Although the production methods and quality of craftsmanship have changed greatly since Subbuteo was launched in 1947, the basic game still remains virtually identical to how it has always been.
The low-tech, nostalgic charm of Subbuteo - where players have to 'flick' the pieces to score goals - has made this one of the all-time classic 'board games'. It was so popular in the 70s and 80s that it became a symbol of British youth culture. There having been numerous songs, films and TV shows that have made reference to Subbuteo - and there are even several books dedicated to charting the fond memories that generations of children have had about the 'world's greatest football game'.
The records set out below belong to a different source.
-- ==== Sys2Proof/Laws/Port.lean ====
section
/-! SUPPORT. What the engine's memory port and the end of an element step can do, said once (00_scope.md R11;
60_exceptions.md R238; 41_scalar_convolution.md R174). -/

namespace Sys2Proof.Machine

/-! ### The port's answer -/

/-- The accesses the port answers with success. -/
def Answered (s : State) (a : MemAccess) : Prop :=
  a.addr + 4 ≤ Config.memoryBytes ∧ busErr s a.dir a.addr = false

theorem portAnswer_ok_iff (s : State) (a : MemAccess) : portAnswer s a = .ok () ↔ Answered s a := by
  unfold portAnswer Answered
  by_cases h : a.addr + 4 > Config.memoryBytes
  · simp [h]
  · cases hb : busErr s a.dir a.addr <;> simp [h]
    omega

theorem portAnswer_ok {s : State} {a : MemAccess} (h : Answered s a) : portAnswer s a = .ok () :=
  (portAnswer_ok_iff s a).2 h

theorem portAnswer_busError {s : State} {a : MemAccess} (h : a.addr + 4 ≤ Config.memoryBytes)
    (hb : busErr s a.dir a.addr = true) : portAnswer s a = .busError a.addr := by
  unfold portAnswer
  rw [if_neg (by omega), if_pos hb]

theorem portAnswer_of_busError {s : State} {a : MemAccess} {b : Nat} (h : portAnswer s a = .busError b) :
    b = a.addr ∧ a.addr + 4 ≤ Config.memoryBytes ∧ busErr s a.dir a.addr = true := by
  unfold portAnswer at h
  split at h
  · cases h
  · next h1 =>
    split at h
    · next h2 => cases h; exact ⟨rfl, by omega, h2⟩
    · cases h

theorem portAnswer_of_outside {s : State} {a : MemAccess} {b : Nat} (h : portAnswer s a = .outside b) :
    b = a.addr ∧ Config.memoryBytes < a.addr + 4 := by
  unfold portAnswer at h
  split at h
  · next h1 => cases h; exact ⟨rfl, h1⟩
  · split at h <;> cases h

theorem memRead_answered {s : State} {a : Nat} (h : Answered s ⟨.read, a⟩) :
    memRead s a = .ok (s.mem.readWord a) := by
  unfold memRead
  rw [portAnswer_ok h]

theorem memRead_cases (s : State) (a : Nat) :
    (portAnswer s ⟨.read, a⟩ = .ok () ∧ memRead s a = .ok (s.mem.readWord a))
      ∨ (portAnswer s ⟨.read, a⟩ = .busError a ∧ memRead s a = .busError a)
      ∨ (portAnswer s ⟨.read, a⟩ = .outside a ∧ memRead s a = .outside a) := by
  unfold memRead
  cases h : portAnswer s ⟨.read, a⟩ with
  | ok v => exact .inl ⟨rfl, rfl⟩
  | busError b => obtain ⟨rfl, -⟩ := portAnswer_of_busError h; exact .inr (.inl ⟨rfl, rfl⟩)
  | outside b => obtain ⟨rfl, -⟩ := portAnswer_of_outside h; exact .inr (.inr ⟨rfl, rfl⟩)

theorem memWrite_cases (s : State) (a : Nat) (v : Word) :
    (portAnswer s ⟨.write, a⟩ = .ok () ∧ memWrite s a v = .ok (s.mem.writeWord a v))
      ∨ (portAnswer s ⟨.write, a⟩ = .busError a ∧ memWrite s a v = .busError a)
      ∨ (portAnswer s ⟨.write, a⟩ = .outside a ∧ memWrite s a v = .outside a) := by
  unfold memWrite
  cases h : portAnswer s ⟨.write, a⟩ with
  | ok v => exact .inl ⟨rfl, rfl⟩
  | busError b => obtain ⟨rfl, -⟩ := portAnswer_of_busError h; exact .inr (.inl ⟨rfl, rfl⟩)
  | outside b => obtain ⟨rfl, -⟩ := portAnswer_of_outside h; exact .inr (.inr ⟨rfl, rfl⟩)

/-- The port looks at the platform only. -/
theorem portAnswer_congr {s t : State} (h : t.platform = s.platform) (a : MemAccess) :
    portAnswer t a = portAnswer s a := by
  unfold portAnswer busErr
  rw [h]

/-! ### The accesses that are made -/

/-- The first access of a sequence that gets no success, as the answer it gets. -/
def firstStop (s : State) : List MemAccess → PortResult Unit
  | [] => .ok ()
  | a :: rest =>
    match portAnswer s a with
    | .ok _ => firstStop s rest
    | .busError b => .busError b
    | .outside b => .outside b

theorem firstStop_append (s : State) (xs ys : List MemAccess) :
    firstStop s (xs ++ ys) =
      match firstStop s xs with
      | .ok _ => firstStop s ys
      | .busError b => .busError b
      | .outside b => .outside b := by
  induction xs with
  | nil => rfl
  | cons a xs ih =>
    simp only [List.cons_append, firstStop]
    cases portAnswer s a with
    | ok _ => exact ih
    | busError _ => rfl
    | outside _ => rfl

theorem firstStop_all_answered {s : State} {xs : List MemAccess} (h : ∀ a ∈ xs, Answered s a) :
    firstStop s xs = .ok () := by
  induction xs with
  | nil => rfl
  | cons a xs ih =>
    simp only [firstStop, portAnswer_ok (h a List.mem_cons_self)]
    exact ih fun b hb => h b (List.mem_cons_of_mem _ hb)

theorem firstStop_busError {s : State} {xs : List MemAccess} {b : Nat} (h : firstStop s xs = .busError b) :
    ∃ a ∈ xs, b = a.addr ∧ a.addr + 4 ≤ Config.memoryBytes ∧ busErr s a.dir a.addr = true := by
  induction xs with
  | nil => cases h
  | cons a xs ih =>
    simp only [firstStop] at h
    split at h
    · obtain ⟨c, hc, hr⟩ := ih h
      exact ⟨c, List.mem_cons_of_mem _ hc, hr⟩
    · next hp => cases h; exact ⟨a, List.mem_cons_self, portAnswer_of_busError hp⟩
    · cases h

theorem firstStop_ok {s : State} {xs : List MemAccess} (h : firstStop s xs = .ok ()) : ∀ a ∈ xs, Answered s a := by
  induction xs with
  | nil => simp
  | cons a xs ih =>
    simp only [firstStop] at h
    split at h
    · next hp =>
      intro c hc
      rcases List.mem_cons.1 hc with rfl | hc
      · exact (portAnswer_ok_iff _ _).1 hp
      · exact ih h c hc
    · cases h
    · cases h

theorem firstStop_stops {s : State} {before after : List MemAccess} {a : MemAccess}
    (h : ∀ b ∈ before, Answered s b) (ha : a.addr + 4 ≤ Config.memoryBytes) (hb : busErr s a.dir a.addr = true) :
    firstStop s (before ++ a :: after) = .busError a.addr := by
  rw [firstStop_append, firstStop_all_answered h]
  simp only [firstStop, portAnswer_busError ha hb]

theorem performed_all_answered {s : State} {xs : List MemAccess} (h : ∀ a ∈ xs, Answered s a) :
    performed s xs = xs := by
  induction xs with
  | nil => rfl
  | cons a xs ih =>
    simp only [performed, portAnswer_ok (h a List.mem_cons_self)]
    rw [ih fun b hb => h b (List.mem_cons_of_mem _ hb)]

theorem performed_stops {s : State} {before after : List MemAccess} {a : MemAccess}
    (h : ∀ b ∈ before, Answered s b) (ha : ¬ Answered s a) :
    performed s (before ++ a :: after) = before ++ [a] := by
  induction before with
  | nil =>
    simp only [List.nil_append, performed]
    cases hp : portAnswer s a with
    | ok _ => exact absurd ((portAnswer_ok_iff s a).1 hp) ha
    | busError _ => rfl
    | outside _ => rfl
  | cons b before ih =>
    simp only [List.cons_append, performed, portAnswer_ok (h b List.mem_cons_self)]
    rw [ih fun c hc => h c (List.mem_cons_of_mem _ hc)]

theorem performed_subset (s : State) (xs : List MemAccess) : ∀ a ∈ performed s xs, a ∈ xs := by
  induction xs with
  | nil => simp [performed]
  | cons b xs ih =>
    intro a ha
    simp only [performed] at ha
    split at ha
    · rcases List.mem_cons.1 ha with rfl | ha
      · exact List.mem_cons_self
      · exact List.mem_cons_of_mem _ (ih a ha)
    · simp only [List.mem_singleton] at ha; simp [ha]
    · simp only [List.mem_singleton] at ha; simp [ha]

/-! ### Going on after the port -/

theorem afterPort_next {α : Type} {r : PortResult α} {s t : State}
    {go : α → Host.Outcome State Fault Refusal} (h : afterPort r s go = .next t) :
    (∃ v, r = .ok v ∧ go v = .next t) ∨ ∃ a, r = .busError a ∧ t = raiseError (.bus a) s := by
  cases r with
  | ok v => exact .inl ⟨v, rfl, h⟩
  | busError a => exact .inr ⟨a, rfl, by simpa [afterPort] using h.symm⟩
  | outside a => cases h

/-- The two ends of an element step: y[n] written, then completion or the next n; or an error response. -/
theorem storeElement_next {v : Word} {s t : State} (h : storeElement v s = .next t) :
    (Answered s ⟨.write, yElem s s.n⟩ ∧ s.n + 1 = s.lN.toNat ∧
        t = completeNormally { s with mem := s.mem.writeWord (yElem s s.n) v, outCount := s.outCount + 1#32 })
      ∨ (Answered s ⟨.write, yElem s s.n⟩ ∧ s.n + 1 ≠ s.lN.toNat ∧
        t = { s with mem := s.mem.writeWord (yElem s s.n) v, outCount := s.outCount + 1#32, n := s.n + 1 })
      ∨ (portAnswer s ⟨.write, yElem s s.n⟩ = .busError (yElem s s.n) ∧
        t = raiseError (.bus (yElem s s.n)) s) := by
  unfold storeElement at h
  rcases memWrite_cases s (yElem s s.n) v with ⟨hp, hm⟩ | ⟨hp, hm⟩ | ⟨hp, hm⟩
  · rw [hm] at h
    simp only [afterPort] at h
    have ha := (portAnswer_ok_iff _ _).1 hp
    split at h
    · next hn => cases h; exact .inl ⟨ha, hn, rfl⟩
    · next hn => cases h; exact .inr (.inl ⟨ha, hn, rfl⟩)
  · rw [hm] at h
    simp only [afterPort] at h
    cases h
    exact .inr (.inr ⟨hp, rfl⟩)
  · rw [hm] at h
    cases h

end Sys2Proof.Machine
end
Despite other competitors entering the market, the fact that players of the game have to control 'real' characters seems to be one of the key reasons children are able to connect with Subbuteo so well. Although parents may see children playing with little plastic figures on the kitchen table, the players themselves can be in a completely different world, where Geoff Hurst has to make it a hat-trick to win the 1966 World Cup Final! All this helps to explain how Subbuteo can stand up to so many plays - and why some of the original sets now demand impressive amounts at collector auctions.
Paul Lamond Games released a revised version of the original Subbuteo, complete with a playing pitch, two goals and balls as well as blue and red teams. Sold in the iconic green box, the Club Edition Subbuteo is as popular with dads as it is with their sons. A separate range of Premiership football teams is also available with flexible bodied players.